In the United States, copyrights are typically used to protect creative works such as artwork and characters. Copyrights are legal protections that give the creator exclusive rights over their work, such as the right to reproduce, distribute, and publicly perform the work.
Copyright law does not extend to the actual rules and mechanics of the game, but it does protect the creative elements associated with the game. For example, a game developer could copyright the character designs, artwork, storylines, and other creative works associated with the game, but not the actual rules or mechanics of the game.
Patenting Game Technology
In addition to gameplay and artwork, game developers may be able to patent the technology associated with a game. This includes any technology that is used to develop or play a game, such as game engines, virtual reality headsets, and motion controllers.
The criteria for patenting technology is similar to that of patenting gameplay, but with an emphasis on the technical aspects of the invention. In order to be eligible for a patent, the technology must be novel, useful, and non-obvious. This means that it must be something that has never been done before, that is useful in some way, and that cannot be easily derived from existing ideas or concepts.

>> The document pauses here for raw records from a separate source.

-- ==== Sys2Proof/Machine/Matrix.lean ====
section
/-! DEFINITION. The matrix unit: MMA, MMA.S, MMA.RD and MMA.LD (04_core.md R138 to R144; 05_number_formats.md R177,
R184; 06_quantisation.md R204, R206). -/

namespace Sys2Proof.Machine

/-- Lanes of a list as a sparse map. -/
def lanesOf (l : List Nat) : Sp Nat := (l.zipIdx.filter (fun x => x.1 != 0)).map (fun x => (x.2, x.1))

/-- Values of a codebook slot; none where it is invalid or its FORMAT differs from `fmt` (R151, R174). -/
def Core.cbVals (x : Core) (slot fmt : Nat) : Option (List Num) :=
  match Sp.find slot x.cb with
  | none => none
  | some c => if c.format = fmt then
      some (c.values.map (fun v => match ffmt c.vformat with
        | some f => f.decode v
        | none => .nan))
    else none

/-- Exact value of an element of a floating or codebook format. -/
def elemNum (fmt : Nat) (cb : List Num) (v : Nat) : Num :=
  match ffmt fmt with
  | some f => f.decode v
  | none => cb.getD v .nan

/-- Integer of an element of an integer format (R172). -/
def elemInt (fmt v : Nat) : Int := if fmt = 10 then (v : Int) else sext (fmtWidth fmt) v

def isMmaFloat (f : Nat) : Bool := isFloatFmt f || isCbFmt f
def isMmaInt (f : Nat) : Bool := f = 9 || f = 10 || f = 11

/-- The accumulating tile of issue `q`: zero for the first issue of an entry with ZERO, the result in flight of the
issue before it in chain, else the tile as it stands (R131, R140). -/
def Core.accTile (x : Core) (q : Issue) (i : Nat) : Tile :=
  if q.e.zero && q.r = 0 then {} else
  match x.pend.findSome? (fun e =>
      if e.cueAt = q.cue.start ∧ e.entry = q.idx ∧ e.r + 1 = q.r then
        (match e.eff with
          | .tile j t => if j = i then some t else none
          | _ => none)
      else none) with
  | some t => t
  | none => x.tile i

/-- Rows of a list, `k` of length `n` each. -/
def rowsOf {α : Type} (n : Nat) : Nat → List α → List (List α)
  | 0, _ => []
  | k + 1, l => l.take n :: rowsOf n k (l.drop n)

/-- Floating cells (R140, R143): `sa` and `sb` are the row and column scales. -/
def floatCells (acc : Nat → Nat) (a b : List (List Num)) (sc : Option (List Num × List Num)) : List Nat :=
  (a.zipIdx.map (fun (ra, i) => b.zipIdx.map (fun (cb, j) =>
    let terms := match sc with
      | none => (ra.zip cb).map (fun (x, y) => x.mul y)
      | some (sa, sb) =>
        let s := (sa.getD i .nan).mul (sb.getD j .nan)
        (ra.zip cb).map (fun (x, y) => s.mul (x.mul y))
    toF32 (Num.sum (f32 (acc (32 * i + j)) :: terms))))).flatten

/-- Integer cells, wrapping modulo 2^32 (R141). -/
def intCells (acc : Nat → Nat) (a b : List (List Int)) : List Nat :=
  (a.zipIdx.map (fun (ra, i) => b.zipIdx.map (fun (cb, j) =>
    wrapI 32 ((ra.zip cb).foldl (fun t (x, y) => t + x * y) (i32 (acc (32 * i + j))))))).flatten

/-- Operand bytes and poison of a matrix operand of format `f`: `per` bytes per bit of width. -/
def mmaRange (f per : Nat) : Nat := per * fmtWidth f

/-- The scale block of an MMA.S issue: its offset and its fault (R143, R204). -/
def Issue.scaleAt (q : Issue) : Nat := q.e.imm % 2 ^ 21 + q.r / 2 ^ bits q.e.imm 23 22 * 96

/-- Scratchpad ranges MMA and MMA.S read. -/
def Issue.mmaReads (q : Issue) (scaled : Bool) : List (Nat × Nat) :=
  [(q.addrA.toNat, mmaRange q.e.fmtA 256), (q.addrB.toNat, mmaRange q.e.fmtB 128)]
    ++ (if scaled then [(q.scaleAt, 96)] else [])

/-- Faults of MMA and MMA.S that their formats and addresses fix (R139, R143, R151). -/
def Issue.mmaFault (q : Issue) (x : Core) (scaled : Bool) : Option Nat :=
  let fa := q.e.fmtA
  let fb := q.e.fmtB
  let fmtOk := (isMmaFloat fa && isMmaFloat fb) || (!scaled && isMmaInt fa && isMmaInt fb)
  if scaled && bits q.e.imm 23 22 = 3 then some 1
  else if !fmtOk || (scaled && !isScaleFmt q.e.fmtD) then some 2
  else if scaled && q.e.imm % 2 ^ 21 % 32 != 0 then some 4
  else match scrFault q.addrA (mmaRange fa 256) 16, scrFault q.addrB (mmaRange fb 128) 16 with
    | some c, some d => some (min c d)
    | some c, none | none, some c => some c
    | none, none =>
      if scaled && decide (scratchEnd < q.scaleAt + 96) then some 3
      else if (isCbFmt fa && (x.cbVals (bits q.e.aux 5 0) fa).isNone)
          || (isCbFmt fb && (x.cbVals (bits q.e.aux 13 8) fb).isNone) then some 7
      else none

/-- The result of an MMA or MMA.S issue (R140 to R143). -/
def State.mmaRes (s : State) (q : Issue) (scaled : Bool) : OpRes :=
  let x := s.core q.n
  OpRes.bind (q.mmaFault x scaled) <|
    let i := q.regD
    let fresh := q.e.zero && q.r = 0
    let t := x.accTile q i
    let typ := if isMmaInt q.e.fmtA then 2 else 1
    if !fresh && t.typ != 0 && t.typ != typ then .fault 8 else
    let ra := q.addrA.toNat
    let rb := q.addrB.toNat
    let ea := unpack (fmtWidth q.e.fmtA) 2048 (s.scr q.n ra (mmaRange q.e.fmtA 256))
    let eb := unpack (fmtWidth q.e.fmtB) 1024 (s.scr q.n rb (mmaRange q.e.fmtB 128))
    let acc := fun k => Sp.get 0 t.lanes k
    let lanes :=
      if typ = 2 then
        intCells acc (rowsOf 32 64 (ea.map (elemInt q.e.fmtA))) (rowsOf 32 32 (eb.map (elemInt q.e.fmtB)))
      else
        let va := (x.cbVals (bits q.e.aux 5 0) q.e.fmtA).getD []
        let vb := (x.cbVals (bits q.e.aux 13 8) q.e.fmtB).getD []
        let sc := if scaled then
            let b := (s.scr q.n q.scaleAt 96).map (fun v => scaleNum q.e.fmtD v.toNat)
            some (b.take 64, b.drop 64)
          else none
        floatCells acc (rowsOf 32 64 (ea.map (elemNum q.e.fmtA va))) (rowsOf 32 32 (eb.map (elemNum q.e.fmtB vb))) sc
    let poison := t.poison || (q.mmaReads scaled).any (fun r => s.scrPoison q.n r.1 r.2)
    .ok [.tile i { typ := typ, lanes := lanesOf lanes }] poison none

/-- Value of a tile lane by the tile's type; an untyped tile reads as +0. -/
def Tile.num (t : Tile) (k : Nat) : Num :=
  let v := Sp.get 0 t.lanes k
  if t.typ = 2 then Num.ofInt (i32 v) 0 else f32 v

/-- Magnitude of a finite value as FP32 bits, for AMAX (R206); zero for others. -/
def amaxOf (x : Num) : Nat :=
  match x with
  | .fin _ m e => toF32 (.fin false m e)
  | _ => 0

/-- The largest of a list. -/
def maxOf (l : List Nat) : Nat := l.foldl max 0

/-- Rounding of a conversion by RND, with its draw (R179, R187). -/
def rndOf (rnd draw : Nat) : Rnd := if rnd = 1 then .away else if rnd = 2 then .stoch draw else .even

/-- Convert an exact value to a floating or integer format: code and saturation count. -/
def convNum (fmt : Nat) (r : Rnd) (sat : Bool) (x : Num) : Nat × Bool :=
  match ffmt fmt with
  | some f => f.encode r sat x
  | none => let (i, o) := numToInt fmt r x; (wrapI (fmtWidth fmt) i, o)

/-- Calibration entry of conversions: values presented and saturation flags (R206). -/
def calOf (chan : Nat) (xs : List Num) (sats : List Bool) : CalAdd :=
  ⟨chan, xs.length, (sats.filter id).length, (xs.filter (fun x => !x.isFin)).length, maxOf (xs.map amaxOf)⟩

/-- The result of an MMA.RD issue (R144, R184). -/
def State.mmaRdRes (s : State) (q : Issue) : OpRes :=
  let x := s.core q.n
  let fd := q.e.fmtD
  if q.e.rnd = 2 || !(isFloatFmt fd || isIntFmt fd) then .fault 2 else
  let len := 256 * fmtWidth fd
  OpRes.bind (scrFault q.addrD len 16) <|
    let i := q.regA
    let t := x.tile i
    let nums := (List.range 2048).map t.num
    let sc := f32 q.e.imm
    let cs := nums.map (fun v => convNum fd (rndOf q.e.rnd 0) q.e.sat (if bit q.e.aux 0 then v.mul sc else v))
    let effs := [Eff.scratch [(q.addrD.toNat, pack (fmtWidth fd) (cs.map (·.1)))] false]
      ++ (if q.e.zero then [Eff.tile i {}] else [])
    .ok effs t.poison (some (calOf (bits q.e.aux 15 12) nums (cs.map (·.2))))

/-- The result of an MMA.LD issue (R144). -/
def State.mmaLdRes (s : State) (q : Issue) : OpRes :=
  if q.e.fmtA != 0 && q.e.fmtA != 8 then .fault 2 else
  OpRes.bind (scrFault q.addrA 8192 16) <|
    let b := s.scr q.n q.addrA.toNat 8192
    .ok [.tile q.regD { typ := if q.e.fmtA = 0 then 1 else 2, lanes := lanesOf (unpack 32 2048 b) }]
      (s.scrPoison q.n q.addrA.toNat 8192) none

/-- MMA (R140, R141): `core` issues it in leg cycle `cycle`; `err` is the hardware error it meets. -/
def execMma (core cycle err : Nat) (s : State) : Host.Outcome State Fault Refusal :=
  .next (s.coreOp core cycle 0x01 err (fun s q => s.compute q (some 1) (q.mmaReads false) (s.mmaRes q false)))

/-- MMA.S (R143, R204). -/
def execMmaS (core cycle err : Nat) (s : State) : Host.Outcome State Fault Refusal :=
  .next (s.coreOp core cycle 0x02 err (fun s q => s.compute q (some 1) (q.mmaReads true) (s.mmaRes q true)))

/-- MMA.RD (R144). -/
def execMmaRd (core cycle err : Nat) (s : State) : Host.Outcome State Fault Refusal :=
  .next (s.coreOp core cycle 0x03 err (fun s q => s.compute q none [] (s.mmaRdRes q)))

/-- MMA.LD (R144). -/
def execMmaLd (core cycle err : Nat) (s : State) : Host.Outcome State Fault Refusal :=
  .next (s.coreOp core cycle 0x04 err (fun s q => s.compute q none [(q.addrA.toNat, 8192)] (s.mmaLdRes q)))

end Sys2Proof.Machine
end

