/-- The engine of binding `b` takes its next RLY command of opcode `op` (R377). -/
def State.rlyCmd (s : State) (p b op : Nat) : State :=
  match s.engNext p b with
  | none => s
  | some c =>
    let bd := s.bindingOf c
    if c.target != 4 then s
    else if c.opcode = 0 ∨ 3 < c.opcode then (s.engStart c).rlyDesc c (bd.base + 64 * c.desc)
    else if c.opcode != op then s
    else
      let s := s.engStart c
      if op = 3 then
        if c.desc != 0 || c.count = 0 || decide (65535 < c.count) || decide (4096 ≤ c.offset) then s.rlyDesc c 0
        else if !s.trigOk p c.offset then s.trigRefuse p c.offset
        else (s.trigInc p c.offset c.count).cmdDone c
      else if c.count != 0 || c.offset != 0 then s.rlyDesc c (bd.base + 64 * c.desc)
      else match s.fetchDesc c bd .rly with
        | (s, none) => s
        | (s, some bytes) =>
          let a := bd.base + 64 * c.desc
          if s.poisoned a 64 then s.rlyDesc c a
          else if op = 1 then
            let d := collOf bytes
            if !s.collOk p c.binding bytes then s.rlyDesc c a
            else if d.doneCtr != 0xFFFF && !s.trigOk p d.doneCtr then s.trigRefuse p d.doneCtr
            else s.collStart c bd bytes
          else match trigOf c (bytes.take 32) with
            | none => s.rlyDesc c a
            | some t =>
              if (s.bindingOf t.cmd).target != t.cmd.target then s.raise E.BINDING_MISMATCH p c.pos 0
              else if !s.trigOk p t.ctr then s.trigRefuse p t.ctr
              else if 64 ≤ (s.part p).queueCount t.cmd.binding then s.raise E.ENGINE_QFULL p c.pos 0
              else if t.next != 0xFFFF && !s.trigOk p t.next then s.trigRefuse p t.next
              else
                -- the ARM has no completion of its own: its token counts for the fired command (R379)
                (s.updPart p (fun x => { x with outstanding := x.outstanding.filter (fun e => e.id != c.id), trigs := x.trigs ++ [t]
                                                queueHeld := Sp.upd 0 x.queueHeld (32 * t.cmd.binding + t.cmd.token) (· + 1) })).fireTrigs p

/-- Fabric time allows collectives to start (R362). -/
def State.timeGood (s : State) : Bool :=
  let v := s.rdF R.RLY_TIME_STATUS ⟨2, 0⟩ 0 0
  v = 1 || v = 2

/-- COLLECTIVE_BEGIN: the oldest queued collective of communicator `comm` begins once its queue pair is free (R373). -/
def State.collBegin (s : State) (p comm : Nat) : State :=
  match (s.rly p).colls.find? (fun c => c.comm = comm && c.stage = 0) with
  | none => s
  | some c =>
    if !s.timeGood || (s.rly p).colls.any (fun x => x.qp = c.qp && x.stage = 1) then s else
    let c := { c with stage := 1 }
    ((s.setColl p c).enterPhase p c 0).rlyGo p

/-- Everything R375 asks of a collective holds. -/
def Coll.complete (c : Coll) : Bool :=
  c.stage = 1 && c.cmd.isSome && c.captured && decide ((collOf c.d).phases ≤ c.cur) && c.runs.all (fun r => r.unacked = [])

/-- COLLECTIVE_COMPLETE on queue pair `qp` (R375). -/
def State.collComplete (s : State) (p qp : Nat) : State :=
  match (s.rly p).colls.find? (fun c => c.qp = qp && c.complete) with
  | none => s
  | some c =>
    let s := (s.setColl p { c with stage := 2 }).count R.CNT_RLY 0 12 1
    let s := match (s.part p).outstanding.find? (fun x => some x.id = c.cmd) with
      | some x => s.cmdDone x
      | none => s
    let d := collOf c.d
    if d.doneCtr = 0xFFFF then s else s.trigInc p d.doneCtr 1

/-- BATON_TIMEOUT on queue pair `qp` (R374). -/
def State.batonTimeout (s : State) (p qp : Nat) : State :=
  match (s.rly p).colls.find? (fun c => c.qp = qp && c.stage = 1 && c.runs.any (fun r => r.unacked != [])) with
  | none => s
  | some c =>
    let d := collOf c.d
    let dst := ((c.runs.find? (fun r => r.unacked != [])).bind (fun r => s.phase p d r.phase)).map (fun f => s.succ f.ring)
    if s.effF R.RLY_CTRL F.RLY_CTRL_RETRIES p 0 ≤ c.tries then
      s.raise E.RELAY_TIMEOUT p (formP (dst.getD 0) qp c.seq) (c.comm + 65536 * c.id)
    else
      let s := s.setColl p { c with tries := c.tries + 1 }
      c.runs.foldl (fun s r => match s.phase p d r.phase with
        | none => s
        | some f => r.unacked.foldl (fun s x => (s.count R.CNT_RLY 0 11 1).sendRly p (s.succ f.ring) 2 c (s.outBase p d f r.phase + x.bseq)
            { comm := 0, id := 0, phase := r.phase, step := x.step, flags := b2n x.empty, index := x.index, bytes := x.data.length
              poison := x.poison, absent := r.absents } x.data) s) s
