-- ==== Sys2Proof/Machine/Queue.lean ====
section
/-! DEFINITION. Hardware queues: contexts, doorbells, entries and interrupts (13_host_interface.md R404, R405, R410 to
R412). -/

namespace Sys2Proof.Machine

def State.host! (s : State) (f : HostSt → HostSt) : State := { s with host := f s.host }

/-! ## Contexts (Table 13-6) -/

def State.queAddr (s : State) (q : Nat) : Nat := setBits (s.rd R.QUE_TABLE 0 0) 11 0 0 + 64 * q
def State.que (s : State) (q : Nat) : List Byte := s.load (s.queAddr q) 64
def qKind (c : List Byte) : Nat := fieldAt c 0 1 % 8
def qEnable (c : List Byte) : Bool := bit (fieldAt c 0 1) 3
def qInHbm (c : List Byte) : Bool := bit (fieldAt c 0 1) 4
def qError (c : List Byte) : Bool := bit (fieldAt c 0 1) 5
def qFn (c : List Byte) : Nat := fieldAt c 1 1
def qPart (c : List Byte) : Nat := fieldAt c 2 1 % 64
def qLog2 (c : List Byte) : Nat := fieldAt c 3 1 % 32
def qSize (c : List Byte) : Nat := 2 ^ qLog2 c
def qLink (c : List Byte) : Nat := fieldAt c 4 2
def qModCount (c : List Byte) : Nat := fieldAt c 6 2
def qBase (c : List Byte) : Nat := fieldAt c 8 6
def qModUs (c : List Byte) : Nat := fieldAt c 0x0E 2
def qHead (c : List Byte) : Nat := fieldAt c 0x10 4
def qTail (c : List Byte) : Nat := fieldAt c 0x14 4
def qPhase (c : List Byte) : Nat := fieldAt c 0x18 1 % 2

/-- Entries between HEAD and TAIL. -/
def qUsed (c : List Byte) : Nat := (qTail c + 2 ^ 32 - qHead c) % 2 ^ 32

/-- Address of ring slot `i` of entries of `n` bytes. -/
def qSlot (c : List Byte) (n i : Nat) : Nat := (if qInHbm c then qBase c else hostBase + qBase c) + n * (i % qSize c)

def State.setQueHead (s : State) (q v : Nat) : State := s.saveN (s.queAddr q + 0x10) 4 (v % 2 ^ 32)
def State.setQueTail (s : State) (q v : Nat) : State := s.saveN (s.queAddr q + 0x14) 4 (v % 2 ^ 32)
def State.setQueFlag (s : State) (q i : Nat) (b : Bool) : State :=
  s.saveN (s.queAddr q) 1 (setBit (fieldAt (s.que q) 0 1) i b)

/-- Queue range of a function (QUE_FN_RANGE). -/
def State.fnFirst (s : State) (f : Nat) : Nat := s.rdF R.QUE_FN_RANGE F.QUE_FN_RANGE_FIRST 0 f
def State.fnCount (s : State) (f : Nat) : Nat := s.rdF R.QUE_FN_RANGE F.QUE_FN_RANGE_COUNT 0 f

/-- A context may be enabled (R404, R452): a kind, its device fields and reserved bits zero, a ring of 2^4 to 2^16
entries at a multiple of 4 KiB, a queue and a completion queue of its function, and that function's partition. -/
def State.queOk (s : State) (q : Nat) (c : List Byte) : Bool :=
  let k := qKind c
  let f := qFn c
  let mine (x : Nat) : Bool := decide (s.fnFirst f ≤ x ∧ x < s.fnFirst f + s.fnCount f)
  let zeros := fieldAt c 0 1 / 32 = 0 && !qEnable c && fieldAt c 2 1 / 64 = 0 && fieldAt c 3 1 / 32 = 0
    && fieldAt c 0x18 4 = 0 && (c.drop 0x1C).all (· = 0)
  let part := f = 0 || s.partOfFn f = some (qPart c)
  let ring := decide (4 ≤ qLog2 c ∧ qLog2 c ≤ 16) && qBase c % 4096 = 0
  zeros && part && mine q && (match k with
    | 1 => ring && qHead c = 0 && mine (qLink c)
    | 2 | 3 => ring && qTail c = 0
    | 4 => !qInHbm c && (c.drop 3).all (· = 0)
    | _ => false)

/-- Enable a queue whose context is in place. -/
def State.queEnable (s : State) (q : Nat) : State :=
  (s.setQueFlag q 3 true).host! (fun h => { h with enabledQ := if q ∈ h.enabledQ then h.enabledQ else h.enabledQ ++ [q] })

/-- Disable a queue at once. -/
def State.queOff (s : State) (q : Nat) : State :=
  ((s.setQueFlag q 3 false).setQueFlag q 5 false).host! (fun h =>
    { h with enabledQ := h.enabledQ.filter (· != q), fetched := Sp.del q h.fetched })

/-- The queue stops on an error (R407). -/
def State.queError (s : State) (q : Nat) : State :=
  (s.setQueFlag q 5 true).eventAs E.QUEUE_ERROR 7 ((s.partOfFn (qFn (s.que q))).getD 0) q 0 (qFn (s.que q)) none

/-! ## Completion store (R412) -/

/-- Entries a function may hold in the store: one sixty-fourth. -/
def State.storeShare (s : State) : Nat := s.rdF R.HST_CPL_STORE F.HST_CPL_STORE_SIZE_MIB 0 0 * 2 ^ 20 / 32 / 64

/-- The function's share is full: entries that wait, and held completions with a reserved entry. -/
def State.shareFull (s : State) (f : Nat) : Bool :=
  let n := (s.store.filter (fun e => e.fn = f && e.waited)).length
    + (s.enabledParts.map (fun p => ((s.part p).held.filter (fun e => e.fn = f)).length)).sum
  n != 0 && decide (s.storeShare ≤ n)

def State.attached (s : State) : Bool := s.rdF R.HST_ATTACH F.HST_ATTACH_ATTACHED 0 0 = 1

/-- Send an interrupt of a queue (R410); with host traffic stopped none leaves. -/
def State.queIrq (s : State) (q : Nat) : State :=
  let c := s.que q
  let s := s.host! (fun h => { h with irqCnt := Sp.del q h.irqCnt })
  if s.attached then s.emit (.irq (qFn c) (qLink c)) else s

/-- The oldest entry that waits for queue `q` is written into a free slot (R410, R412). -/
def State.queWrite (s : State) (q : Nat) (e : StoreEntry) : State :=
  let c := s.que q
  let tail := qTail c
  let at_ := if qKind c = 3 then 2 else 1
  let b := putField e.bytes at_ 1 (setBits (fieldAt e.bytes at_ 1) 7 7 (qPhase c))
  let s := (s.save (qSlot c 32 tail) b).setQueTail q (tail + 1)
  let s := if (tail + 1) % qSize c = 0 then s.saveN (s.queAddr q + 0x18) 1 (1 - qPhase c) else s
  let s := s.count R.CNT_HST 0 9 1
  let n := Sp.get 0 s.host.irqCnt q + 1
  let s := s.host! (fun h => { h with irqCnt := Sp.set 0 h.irqCnt q n })
  if max 1 (qModCount c) ≤ n then s.queIrq q else s

/-- CPL_ENTRY_POST for queue `q`. -/
def State.queDrain (s : State) (q : Nat) : State :=
  let c := s.que q
  match s.store.findIdx? (fun e => e.queue = q) with
  | none => s
  | some i => match s.store[i]? with
    | none => s
    | some e =>
      if !qEnable c || (qKind c != 2 && qKind c != 3) || (!qInHbm c && !s.attached) then s
      else if qSize c ≤ qUsed c then
        (if e.waited then s else
          { s with store := s.store.set i { e with waited := true } }.count R.CNT_HST 0 10 1)
      else { s with store := s.store.eraseIdx i }.queWrite q e

/-! ## Doorbells (R395, R405) -/

def State.doorbellErr (s : State) : State := s.count R.CNT_HST 0 7 1

/-- A doorbell write of function `f` at index `i` of its doorbell page: PF0 by global number, a VF by local number. -/
def State.doorbell (s : State) (f i v : Nat) (wide : Bool) : State :=
  if !s.chip.everReady then s else
  let q := if f = 0 then i else s.fnFirst f + i
  let c := s.que q
  let k := qKind c
  if wide || decide (65536 ≤ q) || (f != 0 && decide (8192 ≤ i)) || !qEnable c || qFn c != f
    || (f != 0 && decide (s.fnCount f ≤ i)) then s.doorbellErr
  else if k = 1 then
    (if qSize c < (v + 2 ^ 32 - qHead c) % 2 ^ 32 then s.doorbellErr else s.setQueTail q v)
  else if k = 2 || k = 3 then
    (if qUsed c < (qTail c + 2 ^ 32 - v % 2 ^ 32) % 2 ^ 32 then s.doorbellErr else s.setQueHead q v)
  else s.doorbellErr

/-! ## Commands -/

/-- SQ_DOORBELL (R405): `wide` marks any access but one 32-bit write. -/
def execSqDoorbell (fn index value : Nat) (wide : Bool) (s : State) : Host.Outcome State Fault Refusal :=
  .next (s.doorbell fn index value wide)

/-- CQ_DOORBELL (R405). -/
def execCqDoorbell (fn index value : Nat) (wide : Bool) (s : State) : Host.Outcome State Fault Refusal :=
  .next (s.doorbell fn index value wide)

/-- CPL_ENTRY_POST (R412). -/
def execCplEntryPost (queue : Nat) (s : State) : Host.Outcome State Fault Refusal := .next (s.queDrain queue)

/-- INTERRUPT_MOD_TIMEOUT: MOD_US has passed since an entry (R410). -/
def execInterruptModTimeout (queue : Nat) (s : State) : Host.Outcome State Fault Refusal :=
  .next (if Sp.get 0 s.host.irqCnt queue != 0 && qModUs (s.que queue) != 0 then s.queIrq queue else s)

end Sys2Proof.Machine
end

Implications of Patenting Gameplay
Patenting gameplay has the potential to have a significant impact on the gaming industry. If game developers are able to patent gameplay and game mechanics, it could give them exclusive rights over the ideas and concepts behind their games. This could lead to fewer innovative games, as developers may be reluctant to create new ideas for fear of having them patented by another developer.
Furthermore, patenting gameplay could also lead to a rise in patent trolling, where developers try to patent ideas in order to sue other developers for infringement. This could create an environment of fear and uncertainty, as developers may be reluctant to create new ideas for fear of being sued for infringement.
Challenges of Patenting Gameplay
Patenting gameplay is not without its challenges. As mentioned earlier, it can be difficult to prove that a particular game mechanic or rule is novel, useful, and non-obvious. Furthermore, the USPTO is often reluctant to grant patents for gameplay, as they may be deemed too abstract or too general.
Alternatives to Patents
If patenting gameplay is not an option, there are several other ways to protect the ideas and concepts behind a game. These include:
- Trade Secrets: Trade secrets are a form of legal protection for confidential information. This includes any information that provides a competitive advantage, such as information about the design or mechanics of a game. Trade secrets can be used to protect the ideas and concepts behind a game, without the need to obtain a patent.
- Copyright: As mentioned earlier, copyright law can be used to protect the creative elements associated with a game, such as artwork and characters.
- Trademarks: Trademarks are a form of legal protection for words, symbols, and other marks that are used to identify a product or service. This includes the name of the game, as well as any logos or symbols associated with the game.
Conclusion
Patenting gameplay is a complex and challenging process. In order to be eligible for a patent, an invention must be novel, useful, and non-obvious. This means that it must be something that has never been done before, that is useful in some way, and that cannot be easily derived from existing ideas or concepts.
Furthermore, the USPTO is often reluctant to grant patents for gameplay, as they may be deemed too abstract or too general. As such, it may be difficult for a game developer to obtain a patent for their gameplay or game mechanics.
However, there are alternatives to patenting gameplay, such as trade secrets, copyright, and trademarks. These can be used to protect the ideas and concepts behind a game, without the need to obtain a patent.
Ultimately, the decision to patent gameplay will depend on the individual developer and the particular game they are creating. With the right strategy and research, developers may be able to obtain a patent for their gameplay and game mechanics.